__Instructions for the task__.
Retype verbatim the lines of the listing, from the very first through the line with "if r < d then".

__Dataset excerpts__.

-- ==== Sys2Proof/Machine/Filter.lean ====
section
/-! DEFINITION. The arithmetic of the filter stages, one input at a time (R203, R218–R230). -/

namespace Sys2Proof.Machine
open Sys2Proof

/-! ### Rounding and saturation (R220) -/

/-- n / d to the nearest integer, ties to even. -/
def roundDiv (n : Int) (d : Nat) : Int :=
  let q := n.fdiv d
  let r := 2 * (n - q * d)
  if r < d then q else if (d : Int) < r then q + 1 else if q % 2 = 0 then q else q + 1

/-- Saturates to lo..hi, and says whether it did. -/
def clampTo (lo hi v : Int) : Int × Bool := if v < lo then (lo, true) else if hi < v then (hi, true) else (v, false)

/-- Saturates to Q23.24 (R18). -/
def satQ (v : Int) : Int × Bool := clampTo (-(2 ^ 47)) (2 ^ 47 - 1) v

/-- The integer square root by bits, from bit b down, with r found so far. -/
def isqrtFrom (n : Nat) : Nat → Nat → Nat
  | 0, r => r
  | b + 1, r => if (r + 2 ^ b) * (r + 2 ^ b) ≤ n then isqrtFrom n b (r + 2 ^ b) else isqrtFrom n b r

/-- The integer square root of a number below 2^128. -/
def isqrt (n : Nat) : Nat := isqrtFrom n 64 0

/-- √(n / d) to the nearest integer, ties to even. -/
def roundSqrt (n d : Nat) : Nat :=
  let r := isqrt (n / d)
  let m := (2 * r + 1) * (2 * r + 1) * d
  if 4 * n < m then r else if m < 4 * n then r + 1 else if r % 2 = 0 then r else r + 1

/-! ### CAL (R203, R221) -/

/-- E and M of a scaled-format coefficient (R203). -/
def coefE (w : W48) : Int := signed 6 (bits w 47 42)
def coefM (w : W48) : Int := signed 42 (bits w 41 0)

/-- The term of degree i, scaled by 2^200, of the polynomial in Q23.24 units. -/
def calTerm (w : W48) (raw : Int) (xsh i : Nat) : Int :=
  coefM w * raw ^ i * 2 ^ (coefE w - 16 - (xsh * i : Nat) + 200).toNat

/-- y of R203, exact and then rounded and saturated under R220, with whether it saturated. -/
def calValue (a0 a1 a2 a3 : W48) (xsh : Nat) (raw : Int) : Int × Bool :=
  satQ (roundDiv (sval a0 * 2 ^ 200 + calTerm a1 raw xsh 1 + calTerm a2 raw xsh 2 + calTerm a3 raw xsh 3) (2 ^ 200))

/-- CAL of a channel (R198, R221). -/
def calOf (s : State) (c : Nat) (raw : W48) : Int × Bool :=
  calValue (chW s c 2) (chW s c 3) (chW s c 4) (chW s c 5) (chXsh s c) (sval raw)

/-! ### FIR, DEC, BQ, INT -/

/-- Stored coefficient j: the even-numbered one in [47:24] (R218). -/
def firStored (s : State) (e base j : Nat) : Int :=
  let w := coef s e (base + j / 2)
  signed 24 (if j % 2 = 0 then bits w 47 24 else bits w 23 0)

/-- h_j, with the second half mirrored when SYM = 1 (R218). -/
def firCoef (s : State) (e : Nat) (d : StageDesc) (j : Nat) : Int :=
  let w := coef s e (d.addr + 2)
  firStored s e (d.addr + 3) (if firSym w && decide (firK w ≤ j) then firNt w - 1 - j else j)

/-- Σ h_j × taps(j), exact. -/
def firSum (s : State) (e : Nat) (d : StageDesc) (taps : List Int) : Int :=
  (taps.zipIdx.map (fun p => firCoef s e d p.2 * p.1)).sum

/-- The FIR output from its delay line (R222, R223). -/
def firOut (s : State) (e : Nat) (d : StageDesc) (taps : List Int) : Int × Bool :=
  let ge := firGe (coef s e (d.addr + 2))
  satQ (roundDiv (firSum s e d taps * 2 ^ (ge + 8).toNat) (2 ^ 31))

/-- A new value enters a delay line of n taps. -/
def pushTap (n : Nat) (x : Int) (taps : List Int) : List Int := (x :: taps).take n

/-- The integrators of a CIC, modulo 2^104 (R222). -/
def cicInteg : List (BitVec 104) → BitVec 104 → List (BitVec 104) × BitVec 104
  | [], x => ([], x)
  | i :: is, x =>
    let v := i + x
    let r := cicInteg is v
    (v :: r.1, r.2)

/-- The combs of a CIC with differential delay 1 (R222). -/
def cicComb : List (BitVec 104) → BitVec 104 → List (BitVec 104) × BitVec 104
  | [], x => ([], x)
  | c :: cs, x =>
    let r := cicComb cs (x - c)
    (x :: r.1, r.2)

/-- One BQ section: new section state, output and saturation (R224). -/
def bqSection (s : State) (e a : Nat) (hp : Bool) (st : Int × Int × Int × Int) (x : Int) :
    (Int × Int × Int × Int) × Int × Bool :=
  let (x1, x2, y1, y2) := st
  let w0 := coef s e a
  let w1 := coef s e (a + 1)
  let b0 := signed 24 (bits w0 47 24)
  let b1 := signed 24 (bits w0 23 0)
  let b2 := signed 24 (bits w1 47 24)
  let v :=
    if hp then
      roundDiv ((b0 * x + b1 * x1 + b2 * x2) * 2 ^ 24 - sval (coef s e (a + 2)) * y1 - sval (coef s e (a + 3)) * y2) (2 ^ 45)
    else
      roundDiv (b0 * x + b1 * x1 + b2 * x2 - signed 24 (bits w1 23 0) * y1 -
        signed 24 (bits (coef s e (a + 2)) 47 24) * y2) (2 ^ 21)
  let y := satQ v
  ((x, x1, y.1, y1), y.1, y.2)

/-- The sections of a BQ in order, from an address on. -/
def bqRun (s : State) (e : Nat) (hp : Bool) : Nat → List (Int × Int × Int × Int) → Int → List (Int × Int × Int × Int) × Int × Bool
  | _, [], x => ([], x, false)
  | a, st :: rest, x =>
    let r := bqSection s e a hp st x
    let q := bqRun s e hp (a + if hp then 4 else 3) rest r.2.1
    (r.1 :: q.1, q.2.1, r.2.2 || q.2.2)

/-- One integrator of INT: v in Q23.40, x(n−1), and the output in Q23.24 (R225). -/
def intStep (s : State) (e : Nat) (d : StageDesc) (st : Int × Int) (x : Int) : (Int × Int) × Int × Bool :=
  let c := sval (coef s e (d.addr + 2))
  let w := coef s e (d.addr + 3)
  let ge := signed 6 (bits w 47 42)
  let gm := signed 24 (bits w 41 18)
  let v := clampTo (-(2 ^ 63)) (2 ^ 63 - 1)
    (roundDiv (c * st.1) (2 ^ 47) + roundDiv (gm * (x + st.2) * 2 ^ (ge - 7 + 39).toNat) (2 ^ 39))
  let y := satQ (roundDiv v.1 (2 ^ 16))
  ((v.1, x), y.1, v.2 || y.2)

/-- The integrators of INT in order. -/
def intRun (s : State) (e : Nat) (d : StageDesc) : List (Int × Int) → Int → List (Int × Int) × Int × Bool
  | [], x => ([], x, false)
  | st :: rest, x =>
    let r := intStep s e d st x
    let q := intRun s e d rest r.2.1
    (r.1 :: q.1, q.2.1, r.2.2 || q.2.2)

/-! ### Stage state -/

/-- The cleared state of a stage (R222–R227). -/
def stageReset (s : State) (e : Nat) (d : StageDesc) : Stage :=
  match d.type with
  | 1 => { integ := List.replicate (decN d) 0, comb := List.replicate (decN d) 0 }
  | 3 => { sections := List.replicate (d.param / 2 ^ 12 + 1) (0, 0, 0, 0) }
  | 4 => { integrals := List.replicate (d.param / 2 ^ 15 + 1) (0, 0) }
  | _ => let _ := coef s e d.addr; {}

/-- Quality and flags of an input start the countdowns; every other countdown falls by one (R220). -/
def countdown (span : Nat) (x : Sample) (st : Stage) : Stage :=
  { st with
    wakeLeft := if x.qual = .wake then span else st.wakeLeft - 1
    coarseLeft := if x.qual = .coarse then span else st.coarseLeft - 1
    heldLeft := if x.qual = .held then span else st.heldLeft - 1
    ovrLeft := if x.ovr then span else st.ovrLeft - 1
    filledLeft := if x.filled then span else st.filledLeft - 1 }

/-- The worst quality in the span (R220). -/
def spanQual (st : Stage) : Quality :=
  if 0 < st.heldLeft then .held else if 0 < st.coarseLeft then .coarse else if 0 < st.wakeLeft then .wake else .fine

/-- An output of a stage: its value, the newest input's stamp plus TSADJ, the span's quality and flags (R219, R220). -/
def stageSample (d : StageDesc) (st : Stage) (x : Sample) (y : Int × Bool) : Sample :=
  { value := ofInt y.1, stamp := x.stamp + BitVec.ofInt 64 d.tsadj, qual := spanQual st, sat := y.2,
    ovr := decide (0 < st.ovrLeft), filled := decide (0 < st.filledLeft), era := x.era }

/-- The value a PEAK window yields (R226). -/
def peakOut (d : StageDesc) (mx mn : Int) : Int × Bool :=
  match d.param / 2 ^ 14 with
  | 0 => (mx, false)
  | 1 => (mn, false)
  | 2 => satQ (max mx.natAbs mn.natAbs : Nat)
  | _ => satQ (mx - mn)

/-- One input through a DEC, FIR, BQ, INT, RMS or PEAK stage: its new state, and its output if it forms one. -/
def stageArith (s : State) (e : Nat) (d : StageDesc) (st : Stage) (v : Int) : Stage × Option (Int × Bool) :=
  match d.type with
  | 1 =>
    let w := coef s e (d.addr + 2)
    let i := cicInteg st.integ (BitVec.ofInt 104 v)
    let cph := (st.cicPhase + 1) % decRcic d
    if cph ≠ 0 then ({ st with integ := i.1, cicPhase := cph }, none)
    else
      let c := cicComb st.comb i.2
      let z := if decN d = 0 then (v, false) else satQ (roundDiv c.2.toInt (2 ^ firSh w))
      let taps := pushTap (firNt w) z.1 st.taps
      let ph := (st.phase + 1) % decDf d
      let st := { st with integ := i.1, comb := c.1, cicPhase := 0, taps := taps, phase := ph }
      if ph ≠ 0 then (st, none)
      else let y := firOut s e d taps; (st, some (y.1, y.2 || z.2))
  | 2 =>
    let w := coef s e (d.addr + 2)
    let taps := pushTap (firNt w) v st.taps
    let ph := (st.phase + 1) % (d.param / 2 ^ 12 + 1)
    let st := { st with taps := taps, phase := ph }
    if ph ≠ 0 then (st, none) else (st, some (firOut s e d taps))
  | 3 =>
    let r := bqRun s e (d.param / 2 ^ 11 % 2 = 1) (d.addr + 2) st.sections v
    ({ st with sections := r.1 }, some r.2)
  | 4 =>
    let r := intRun s e d st.integrals v
    ({ st with integrals := r.1 }, some r.2)
  | 5 =>
    let n := winN s e d
    let sum := st.sum + v.natAbs * v.natAbs
    if st.count + 1 < n then ({ st with sum := sum, count := st.count + 1 }, none)
    else ({ st with sum := 0, count := 0 }, some (satQ (roundSqrt sum n : Nat)))
  | 6 =>
    let n := winN s e d
    let mx := if st.count = 0 then v else max st.maxv v
    let mn := if st.count = 0 then v else min st.minv v
    if st.count + 1 < n then ({ st with maxv := mx, minv := mn, count := st.count + 1 }, none)
    else ({ st with maxv := mx, minv := mn, count := 0 }, some (peakOut d mx mn))
  | _ => (st, none)

/-- Outputs a stage would have formed for m missing inputs (R232): its decimation phase runs on. -/
def missedOutputs (s : State) (e : Nat) (d : StageDesc) (st : Stage) (m : Nat) : Nat :=
  match d.type with
  | 1 => (st.cicPhase + st.phase * decRcic d + m) / (decRcic d * decDf d)
  | 2 => (st.phase + m) / (d.param / 2 ^ 12 + 1)
  | 3 | 4 => m
  | 5 | 6 => (st.count + m) / max 1 (winN s e d)
  | _ => 0

/-! ### TRIG (R227) -/

/-- The condition for the next state of a TRIG holds for x. -/
def trigHolds (s : State) (e : Nat) (d : StageDesc) (active : Bool) (x : Int) : Bool :=
  let hi := sval (coef s e (d.addr + 2))
  let lo := sval (coef s e (d.addr + 3))
  match d.param / 2 ^ 14, active with
  | 0, false => decide (hi < x)
  | 0, true => decide (x < lo)
  | 1, false => decide (x < lo)
  | 1, true => decide (hi < x)
  | _, false => decide (hi < (x.natAbs : Int))
  | _, true => decide ((x.natAbs : Int) < lo)

/-- One input through a TRIG: its new state, and the first input of the run when it changes state. -/
def trigStep (s : State) (e : Nat) (d : StageDesc) (st : Stage) (x : Sample) : Stage × Option Sample :=
  let nq := d.param / 2 ^ 6 % 2 ^ 8
  if trigHolds s e d st.active (sval x.value) then
    let first := if st.run = 0 then x else st.runFirst
    if st.run + 1 < nq then ({ st with run := st.run + 1, runFirst := first }, none)
    else ({ st with run := 0, runFirst := first, active := !st.active }, some first)
  else ({ st with run := 0 }, none)

/-! ### Rainflow (R230) -/

/-- The level of an input, clamped, and whether it was clamped. -/
def rfLevel (rfMin : Int) (rfK : Nat) (y : Int) : Nat × Bool :=
  let l := ((y - rfMin) * rfK).fdiv (2 ^ 40)
  if l < 0 then (0, true) else if 63 < l then (63, true) else (l.toNat, false)

/-- |a − b| of two levels. -/
def levelGap (a b : Nat) : Nat := (a - b) + (b - a)

/-- The loop of push: the residue newest first, and the cycles (r, m) counted, oldest first. -/
def rfClose : Nat → List Nat → List (Nat × Nat) → List Nat × List (Nat × Nat)
  | 0, rs, cs => (rs, cs)
  | fuel + 1, d :: c :: b :: a :: rest, cs =>
    if levelGap c b ≤ levelGap b a ∧ levelGap c b ≤ levelGap d c then
      rfClose fuel (d :: a :: rest) (cs ++ [(levelGap c b, (b + c) / 2)])
    else (d :: c :: b :: a :: rest, cs)
  | _ + 1, rs, cs => (rs, cs)

/-- push(P): the residue (oldest first) with P, and the cycles it counts. -/
def rfPush (residue : List Nat) (p : Nat) : List Nat × List (Nat × Nat) :=
  let r := rfClose residue.length (p :: residue.reverse) []
  (r.1.reverse, r.2)

/-- The level L, turning point and counting step of R230: the slot, and the cycles counted. -/
def rfStep (gate : Nat) (g : RfSlot) (l : Nat) : RfSlot × List (Nat × Nat) :=
  if !g.started then
    let p := rfPush g.residue l
    ({ g with residue := p.1, ext := l, dir := 0, started := true }, p.2)
  else if g.dir = 0 then
    if gate ≤ levelGap l g.ext then ({ g with dir := if g.ext < l then 1 else 2, ext := l }, []) else (g, [])
  else if (g.dir = 1 ∧ g.ext < l) ∨ (g.dir = 2 ∧ l < g.ext) then ({ g with ext := l }, [])
  else if gate ≤ levelGap l g.ext then
    let p := rfPush g.residue g.ext
    ({ g with residue := p.1, dir := 3 - g.dir, ext := l }, p.2)
  else (g, [])

end Sys2Proof.Machine
end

__Answer section__.
-- ==== Sys2Proof/Machine/Filter.lean ====
section
/-! DEFINITION. The arithmetic of the filter stages, one input at a time (R203, R218–R230). -/

namespace Sys2Proof.Machine
open Sys2Proof

/-! ### Rounding and saturation (R220) -/

/-- n / d to the nearest integer, ties to even. -/
def roundDiv (n : Int) (d : Nat) : Int :=
  let q := n.fdiv d
  let r := 2 * (n - q * d)
  if r < d then q else if (d : Int) < r then q + 1 else if q % 2 = 0 then q else q + 1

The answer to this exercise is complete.